- Opening Delimiter -
-- ==== Sys2Proof/Syntax.lean ====
section
/-! DEFINITION. The instructions: one constructor for each row of opcode_table.json (30_encoding.md R122), and the
small types the operand tables of 30_encoding.md name. An immediate operand d8, e8, a8, d16 or a16 (R108, R109) is the
constructor's argument as it stands in the instruction's bytes; e8 is the raw byte, sign-extended where a rule says so. -/

namespace Sys2Proof

/-- The register halves an instruction can name: table R8 without index 6 (R103). F is never an operand (R23). -/
inductive Reg8
  | a | b | c | d | e | h | l
deriving DecidableEq, Repr

/-- Table R8 (R103): a register half, or the memory cell addressed by HL. -/
inductive Loc8
  | reg (r : Reg8)
  | mHL
deriving DecidableEq, Repr

/-- The second operand of an 8-bit ALU operation (R200): a table R8 entry or the immediate d8. -/
inductive Src8
  | loc (l : Loc8)
  | imm (n : Byte)
deriving DecidableEq, Repr

/-- Table R16 (R104). -/
inductive Reg16
  | bc | de | hl | sp
deriving DecidableEq, Repr

/-- Table R16STK (R105). -/
inductive RegStk
  | bc | de | hl | af
deriving DecidableEq, Repr

/-- Table R16MEM (R106): `(BC)`, `(DE)`, `(HL+)`, `(HL-)`. -/
inductive MemPtr
  | bc | de | hlInc | hlDec
deriving DecidableEq, Repr

/-- Table CC (R107). -/
inductive Cond
  | nz | z | nc | c
deriving DecidableEq, Repr

/-- Table ALU (R111). -/
inductive AluOp
  | add | adc | sub | sbc | and | xor | or | cp
deriving DecidableEq, Repr

/-- Table ROT (R112). -/
inductive RotOp
  | rlc | rrc | rl | rr | sla | sra | swap | srl
deriving DecidableEq, Repr
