-- ==== Sys2Proof/Machine/Forms.lean ====
section
/-! DEFINITION. The form of each instruction: which line of the maps R113 to R117 (30_encoding.md) it is, and which
operand-table entries it names, read off its mnemonic (R120). -/

namespace Sys2Proof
- Closing Delimiter -
## ACTION ITEM
Transcribe the listing from start to finish, exactly as given.

## TASK RESPONSE
-- ==== Sys2Proof/Syntax.lean ====
section
/-! DEFINITION. The instructions: one constructor for each row of opcode_table.json (30_encoding.md R122), and the
small types the operand tables of 30_encoding.md name. An immediate operand d8, e8, a8, d16 or a16 (R108, R109) is the
constructor's argument as it stands in the instruction's bytes; e8 is the raw byte, sign-extended where a rule says so. -/

namespace Sys2Proof

/-- The register halves an instruction can name: table R8 without index 6 (R103). F is never an operand (R23). -/
inductive Reg8
  | a | b | c | d | e | h | l
deriving DecidableEq, Repr

/-- Table R8 (R103): a register half, or the memory cell addressed by HL. -/
inductive Loc8
  | reg (r : Reg8)
  | mHL
deriving DecidableEq, Repr

/-- The second operand of an 8-bit ALU operation (R200): a table R8 entry or the immediate d8. -/
inductive Src8
  | loc (l : Loc8)
  | imm (n : Byte)
deriving DecidableEq, Repr

/-- Table R16 (R104). -/
inductive Reg16
  | bc | de | hl | sp
deriving DecidableEq, Repr

/-- Table R16STK (R105). -/
inductive RegStk
  | bc | de | hl | af
deriving DecidableEq, Repr

/-- Table R16MEM (R106): `(BC)`, `(DE)`, `(HL+)`, `(HL-)`. -/
inductive MemPtr
  | bc | de | hlInc | hlDec
deriving DecidableEq, Repr

/-- Table CC (R107). -/
inductive Cond
  | nz | z | nc | c
deriving DecidableEq, Repr

/-- Table ALU (R111). -/
inductive AluOp
  | add | adc | sub | sbc | and | xor | or | cp
deriving DecidableEq, Repr

/-- Table ROT (R112). -/
inductive RotOp
  | rlc | rrc | rl | rr | sla | sra | swap | srl
deriving DecidableEq, Repr
-- ==== Sys2Proof/Machine/Forms.lean ====
section
/-! DEFINITION. The form of each instruction: which line of the maps R113 to R117 (30_encoding.md) it is, and which
operand-table entries it names, read off its mnemonic (R120). -/

namespace Sys2Proof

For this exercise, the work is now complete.